*** Opening Data to examine ***
/-- A TLP that has passed the selvedge is accepted and routed. -/
def acceptTlp (s : State) (v p : Nat) (host : Bool) (ret : Ret) (t : Tlp) : State :=
  let o : Origin := { cls := v, mid := ownMid s, vs := v, rid := t.rid, kind := 0, ret := if tlpKind t = 1 then ret else .none }
  let ready := vsState s v
  if ready = 3 && !isolatedServes s v p host t then refuseTlp (count s (ctrPart v 3) 1) p o t 1
  else if ready = 1 then
    if t.kind = .completion then discardCompletion s v
    else if t.kind = .cfgRead || t.kind = .cfgWrite then answer s p o t 0 3 false []
    else refuseTlp s p o t 1
  else
    let s := count s (ctrPart v 0) 1
    if t.kind = .completion then completionIn s v p o host t else routeTlp s v p host o t

/-- Counters and filter of a TLP that a port receives. -/
def countIngress (s : State) (p : Nat) (v : Option Nat) (t : Tlp) : State :=
  let s := count (count (count s (ctrPort p 0) 1) (ctrPort p 2) (ceilDiv (tlpBytes t) 64)) (ctrPort p (4 + tlpKind t)) 1
  filterItem s 0 (tlpItem t v (v.map fun v => (ownMid s, v, t.rid)))

/-- The receiver's flow control of a TLP (R151): its credits are held by the first chain made of it since chain `k`, as long as that stays
in the port's reservation, or go back at once. Completions have the credits of their requests' reservations (R154). -/
def ingressCredit (s : State) (p : Nat) (t : Tlp) (k : Nat) : State :=
  if tlpKind t = 2 then s
  else
    let c := (p, 2 * tcVc s p t.tc + tlpKind t, ceilDiv t.data.length 16)
    match chainOf s k with
    | some x =>
      match x.account with
      | .reserve _ => setChain s k { x with credit := some c }
      | _ => warpFreed s c.1 c.2.1 c.2.2
    | none => warpFreed s c.1 c.2.1 c.2.2

/-! ### The exporter of an upstream port (R117) -/

/-- The windows of the upstream function that this module presents let a request of the host through. -/
def upClaims (s : State) (p : Nat) (t : Tlp) : Bool :=
  let w := fun (on lo hi : Nat) => bit (upReg s p 1) on && bits (upReg s p 0x21) 0 2 = 0 && lo ≤ t.addr && t.addr < hi
  let m := upReg s p 8
  let f := upReg s p 9
  let i := upReg s p 7
  let u := upReg s p 12
  match t.kind with
  | .ioRead | .ioWrite => w 0 (bits i 4 4 * 2 ^ 12 + bits u 0 16 * 2 ^ 16) ((bits i 12 4 + 1) * 2 ^ 12 + bits u 16 16 * 2 ^ 16)
  | .completion | .message | .unlock => true
  | _ => w 1 (bits m 4 12 * 2 ^ 20) ((bits m 20 12 + 1) * 2 ^ 20) ||
      w 1 (bits f 4 12 * 2 ^ 20 + upReg s p 10 * 2 ^ 32) ((bits f 20 12 + 1) * 2 ^ 20 + upReg s p 11 * 2 ^ 32)

/-- A bus lies behind the upstream function. -/
def upBus (s : State) (p b : Nat) : Bool :=
  let w := upReg s p 6
  bits w 8 8 ≠ 0 && bits w 8 8 ≤ b && b ≤ bits w 16 8

/-- The partition behind an exported port is ready, and its tunnel is up. -/
def upServes (s : State) (p : Nat) (a : AdmittedVs) : Bool := (warpPort s p).upReady && (connOf s a.cidB).st = .active

/-- A completion of the host for a request that has left by the port. -/
def exportedCompletion (s : State) (p : Nat) (t : Tlp) : State :=
  match (warpPort s p).reqs.find? fun r => r.rid = t.addr && r.tag = t.tag with
  | some r =>
    let q := requestAnswered s p r t
    passAnswer q.1 p r t q.2
  | none => selContained s p 11 1 none (headerWord t)

/-- A configuration request of the host: the upstream function's own are answered here, and a write is told to the owner; the others
cross the tunnel. Until the partition is ready all are answered with Request Retry Status (R127). -/
def exportedConfig (s : State) (p : Nat) (a : AdmittedVs) (o : Origin) (t : Tlp) : State :=
  let rid := t.addr / 4096
  let dw := t.addr % 4096 / 4
  if !upServes s p a then answer s p o t rid 3 false []
  else if upBus s p (rid / 256 % 256) then intoTunnel s a.cidB p (some o) t
  else if rid % 256 ≠ 0 then refuseTlp s p o t 1
  else if t.kind = .cfgRead then answer s p o t rid 0 false (leBytes 4 (upReg s p dw))
  else if t.ep then answer s p o t rid 0 false []
  else
    let s := setUpReg s p dw (cfgMerge 240 dw (upReg s p dw) (leAt t.data 0 4) t.firstBe)
    tunnelNotice (answer s p o t rid 0 false []) a.cidB 4 dw t.firstBe (t.data.take 4)

/-- A TLP of a host behind a port that this module exports, once it has passed the selvedge. -/
def exportedAccept (s : State) (p : Nat) (a : AdmittedVs) (t : Tlp) : State :=
  let o : Origin := { mid := ownMid s, vs := a.pgid % 32, rid := t.rid, ret := if tlpKind t = 1 then .port p else .none }
  match t.kind with
  | .completion => exportedCompletion s p t
  | .cfgRead | .cfgWrite => exportedConfig s p a o t
  | _ =>
    if !upServes s p a || !upClaims s p t || (t.kind = .message && t.code = 0xFF) then refuseTlp s p o t 1
    else intoTunnel s a.cidB p (if tlpKind t = 1 then some o else none) t

/-- TLP ingress at an exported port: errors as at any other (R341 to R343), charged to no partition of this module. -/
def exportedIngress (s : State) (p : Nat) (a : AdmittedVs) (t : Tlp) : State :=
  let s := countIngress s p none t
  let es := tlpErrors (upReg s p) t
  let s := es.foldl (fun s c => logIngress s none p t c) s
  match worstAction s p es with
  | 0 | 6 => exportedAccept (if t.ep then count s (ctrSel p 3) 1 else s) p a t
  | _ => s

/-! ### TLP_INGRESS -/

/-- A TLP that a port of partition `v` receives: counted, checked by the selvedge, accepted. -/
def partIngress (s : State) (v p : Nat) (t : Tlp) : State :=
  let s := countIngress s p (some v) t
  let es := ingressErrors s v p t
  let act := worstAction s p es
  let s := if es.isEmpty then s else filterItem (es.foldl (fun s c => logIngress s (some v) p t c) s) 6 (tlpItem t (some v) (some (ownMid s, v, t.rid)))
  let o : Origin := { cls := v, mid := ownMid s, vs := v, rid := t.rid, ret := if tlpKind t = 1 then .port p else .none }
  if act = 1 || act = 3 then s
  else if act = 2 then (if tlpKind t = 1 then refuseTlp s p o t 1 else s)
  else acceptTlp (if t.ep then count s (ctrSel p 3) 1 else s) v p (!isDown s p) (.port p) t

/-- The TLP is taken now: by its partition, or by the tunnel of an exported port. -/
def takeTlp (s : State) (p : Nat) (t : Tlp) : State :=
  match portPart s p with
  | none =>
    match exportOf s p with
    | some a => exportedIngress s p a t
    | none => s
  | some v => if (partOf s v).resetSince.isSome || vsState s v = 0 then s else partIngress s v p t

/-- TLP_INGRESS (R113, R118, R126, R151, R341 to R348, R351, R352): while its partition's routing state is reloaded the ingress holds what
arrives, with its credits. -/
def tlpIngress (p : Nat) (t : Tlp) (s : State) : State :=
  if !(isWarp s p && inService s && (warpPort s p).st = .active) then s
  else
    match portPart s p with
    | some v =>
      if (partOf s v).reloading.isSome then setPart s v { partOf s v with held := (partOf s v).held ++ [(p, t)] }
      else ingressCredit (takeTlp s p t) p t s.loom.nextChain
    | none => ingressCredit (takeTlp s p t) p t s.loom.nextChain

/-- What the ingress of a partition has held is taken once the reload has ended. -/
def heldTaken (s : State) (v : Nat) : State :=
  if (partOf s v).reloading.isSome || (partOf s v).held.isEmpty then s
  else (partOf s v).held.foldl (fun s r => tlpIngress r.1 r.2 s) (setPart s v { partOf s v with held := [] })

/-- Send the error messages that functions have left (R341): to the host of the partition, or by the exported port. -/
def errorsSent (s : State) : State :=
  s.warp.errMsgs.foldl (fun s e =>
    let t : Tlp := { kind := .message, addr := 0, len := 0, rid := fnId s e.1 e.2.1, code := e.2.2 }
    if e.1 < 32 then (if vsState s e.1 = 0 || vsState s e.1 = 1 then s else toUpstream s e.1 128 {} t)
    else toPort s (e.1 - 32) 128 {} { t with rid := bits (upReg s (e.1 - 32) 6) 0 8 * 256 }) { s with warp := { s.warp with errMsgs := [] } }

end Sys2Proof.Machine
end

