/-- The rules of the other chapters on a change. -/
def changeRest (w : State) (role k v : Nat) : Option Refused :=
  let sub := keySub k
  match keyIndex k with
  | 0x1330 => unless_ (cfgv w 0x1330 1 ≤ v || role = 3) k
  | 0x2005 =>
    let other := if sub = 1 then w.power.b else w.power.a
    if v = 0 then unless_ ((other.st = .good && cfgOn w 0x2005 (3 - sub)) || w.module.state = .keeper) k else none
  | 0x4407 => unless_ ((admOf w (sub - 1)).vfs = 0) k
  | 0x5001 => unless_ (!lockedRegion (keySelector k / 64) (keySelector k % 64)) k
  | 0x6002 | 0x6004 | 0x6010 | 0x6011 => unless_ (!cfgOn w 0x6001 0) k
  | 0x6005 => if sub = 2 then unless_ (!cfgOn w 0x6001 0) k else none
  | 0x6013 | 0x6014 => unless_ (!partEnabled w (sub - 1)) k
  | 0x7F03 =>
    if v = 0 then unless_ (!cfgOn w 0x7F03 sub) k
    else unless_ ((List.range 4).any fun i => i + 1 ≠ sub && !keyRevoked w i) k
  | _ => none

/-- The item belongs to the port's other kind: an object of R143 at a weft or twin port, or one of R107 at a warp port. DEDUCED (log entry
121): a disabled port takes both, since R46 and R143 let some of them change only while the port is disabled. -/
def otherKind (w : State) (k : Nat) : Bool :=
  let p := keySub k - 1
  match keyIndex k with
  | 0x3101 | 0x3102 | 0x3106 | 0x3107 => isWeft w p
  | 0x3203 | 0x3204 | 0x3205 | 0x3206 => isWarp w p
  | _ => false

/-- The rules on an item that is written, changed or not. -/
def itemRule (w : State) (k v : Nat) : Option Refused :=
  match keyIndex k with
  | 0x7F20 => if v = 1 then unless_ (w.module.state = .config || w.module.state = .test) k else none
  | 0x7F01 => unless_ (unlockCause w v = 0) k
  | _ => unless_ (!(isKeyObject k && w.vault.debugOpen)) k

/-- Rule 1 and 2 for the items of a set in turn; the state they leave. -/
def checkItems (role : Nat) : List (Nat × Nat) → List Nat → State → Option Refused × State
  | [], _, w => (none, w)
  | (k, v) :: is, opened, w =>
    let own := match objRow (keyIndex k) (keySub k) with
      | some r => r.inRange v
      | none => false
    if !own then (some { status := 4, obj := k }, w)
    else
      match (if otherKind w k then some { status := 5, obj := k } else itemRule w k v) with
      | some r => (some r, w)
      | none =>
        let bad := if keyValue w k = v then none else
          match changePorts w opened k v with
          | some r => some r
          | none => changeRest w role k v
        match bad with
        | some r => (some r, w)
        | none => checkItems role is
            (if keyIndex k = 0x3003 && v ≠ 0 && keyValue w k = 0 then (keySub k - 1) :: opened else opened) (planned w k v)

/-! ### Rules on what a set leaves -/

/-- The first element of a list that breaks a rule, as a refusal of the object it names. -/
def firstBad (xs : List Nat) (bad : Nat → Bool) (obj : Nat → Nat) : Option Refused :=
  match xs.find? bad with
  | some x => some { status := 5, obj := obj x }
  | none => none

/-- Bobbins a weft port's credits need of its reservation (R94). -/
def creditBobbins (w : State) (p : Nat) : Nat :=
  popCount 8 (tcEnable w p) * ceilDiv (cfgv w 0x3206 (p + 1) + 3 * cfgv w 0x3205 (p + 1)) 4

/-- A port whose personality, width, slot or rate matches no row of R46. -/
def portMisfit (w : State) (p : Nat) : Bool :=
  match personality w p, portLanes w p with
  | 0, _ => false
  | _, none => true
  | 1, some _ => 6 < cfgv w 0x3004 (p + 1)
  | 2, some (_, n) => !(n = 4 || n = 8 || n = 16) || p % 2 ≠ 0 || 1 < cfgv w 0x3004 (p + 1)
  | _, some (_, n) => n ≠ 16 || 1 < cfgv w 0x3004 (p + 1)

/-- The enabled ports that use quad `q`, lanes 4q to 4q + 3. -/
def quadPorts (w : State) (q : Nat) : List Nat :=
  ([q / 2, q / 2 / 2 * 2].eraseDups.flatMap fun o => (List.range 4).map fun j => 4 * o + j).filter fun p => !portOff w p &&
    (match portLanes w p with
      | some (b, n) => b < 4 * q + 4 && 4 * q < b + n
      | none => false)

def quadMixed (w : State) (q : Nat) : Bool :=
  let ps := quadPorts w q
  ps.any (fun p => isWarp w p) && ps.any fun p => isWeft w p

/-- The upstream ports of a partition: local ones, and an imported one as 128 (R115). -/
def upstreams (w : State) (v : Nat) : List Nat :=
  ((List.range 128).filter fun p => isWarp w p && cfgv w 0x3101 (p + 1) = v && cfgv w 0x3102 (p + 1) = 1) ++
    (if bit (cfgv w 0x3302 (v + 1)) 31 then [128] else [])

/-- Rules of the lanes, the links and the partitions on what a set leaves. -/
def finalPorts (w : State) : List (Option Refused) :=
  let ports := List.range 128
  let twins := ports.filter fun p => isTwinPort w p
  let badVs := (List.range 32).find? fun v => partEnabled w v && (upstreams w v).length ≠ 1
  [firstBad (List.range 32) (fun o => split w o = 5 && (o % 2 = 1 && split w (o - 1) ≠ 5 || o % 2 = 0 && split w (o + 1) ≠ 5)) fun o => key 0x3001 (o + 1),
   firstBad ports (portMisfit w) fun p => key 0x3003 (p + 1),
   firstBad (twins.drop 2) (fun _ => true) fun p => key 0x3003 (p + 1),
   firstBad (List.range 64) (quadMixed w) fun q => key 0x3003 ((quadPorts w q).headD 0 + 1),
   match badVs with
    | none => none
    | some v =>
      match (upstreams w v)[1]? with
      | some p => some { status := 5, obj := if p < 128 then key 0x3102 (p + 1) else key 0x3302 (v + 1) }
      | none => some { status := 5, obj := key 0x3301 (v + 1) },
   firstBad (List.range 32) (fun n => cfgv w 0x3121 (n + 1) ≠ 255 && cfgv w 0x3122 (n + 1) = 255) fun n => key 0x3121 (n + 1)]

/-- Rules of the loom and the shuttle on what a set leaves. `named` is the object that a rule on a sum names. -/
def finalLoom (w : State) (named : Nat → Nat) : List (Option Refused) :=
  let reserve (x : Nat) : Nat := cfgv w 0x4001 (x + 1)
  let sumReserve := ((List.range 130).map reserve).sum
  [firstBad (List.range 128) (fun p => (isWeft w p && reserve p < creditBobbins w p) ||
      (isWarp w p && reserve p < ceilDiv (195 * cfgv w 0x3107 (p + 1)) 10)) fun p => key 0x4001 (p + 1),
   if 393216 < sumReserve + 4096 then some { status := 5, obj := named 0x4001 } else none,
   if cfgv w 0x4020 3 ≤ cfgv w 0x4020 2 then some { status := 5, obj := named 0x4020 } else none,
   if cfgv w 0x4202 2 < cfgv w 0x4202 1 then some { status := 5, obj := key 0x4202 1 } else none,
   if 2048 < ((List.range 32).map fun v => cfgv w 0x4401 (v + 1)).sum then some { status := 5, obj := named 0x4401 } else none,
   match pendingOffence w with
    | none => none
    | some d => some { status := 5, obj := if bits d 8 8 = 255 then key 0x5010 (bits d 0 8 + 1) else regionKey (bits d 8 8) (bits d 0 8) },
   if cfgOn w 0x5201 0 && (cfgv w 0x4100 1 = 65535 || cfgv w 0x5203 0 = cfgv w 0x4100 1 || !((List.range 128).any fun p => isTwinPort w p) ||
      !secretSet w (pairKey (cfgv w 0x5203 0))) then some { status := 5, obj := key 0x5201 0 } else none]

/-- The width of a VME space in address bits. -/
def spaceBits (sp : Nat) : Nat :=
  match sp with
  | 0 => 16 | 1 => 24 | 2 => 32 | _ => 64

/-- An outbound window that R382 refuses. -/
def outWindowBad (w : Nat) : Bool :=
  let sp := bits w 253 2
  let crcsr := bit w 252
  let n := bits w 237 6
  let dw := bits w 248 2
  let burst := bits w 246 2
  let vme := bits w 64 64
  let out := bits w 0 32
  bit w 255 &&
    (n < 12 || 32 < n || ((sp = 0 || crcsr) && 16 < n) || (sp = 1 && 24 < n) || vme % 2 ^ n ≠ 0 || out % 2 ^ n ≠ 0 ||
      2 ^ spaceBits sp < vme + 2 ^ n || 2 ^ 32 < out + 2 ^ n || (crcsr && sp ≠ 1) || ((sp = 0 || crcsr) && (burst ≠ 0 || dw = 3)) ||
      (dw = 3 && burst ≠ 2) || (burst = 2 && dw ≠ 3) || burst = 3)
*** Closing Data to examine ***
**Work to be completed**
In the entries above, please find the line with "address bits. -/" and the line with "let burst := bits w 246 2", then write out exactly those two lines and every line between them, and nothing more.

**Exercise output**
/-- The width of a VME space in address bits. -/
def spaceBits (sp : Nat) : Nat :=
  match sp with
  | 0 => 16 | 1 => 24 | 2 => 32 | _ => 64

/-- An outbound window that R382 refuses. -/
def outWindowBad (w : Nat) : Bool :=
  let sp := bits w 253 2
  let crcsr := bit w 252
  let n := bits w 237 6
  let dw := bits w 248 2
  let burst := bits w 246 2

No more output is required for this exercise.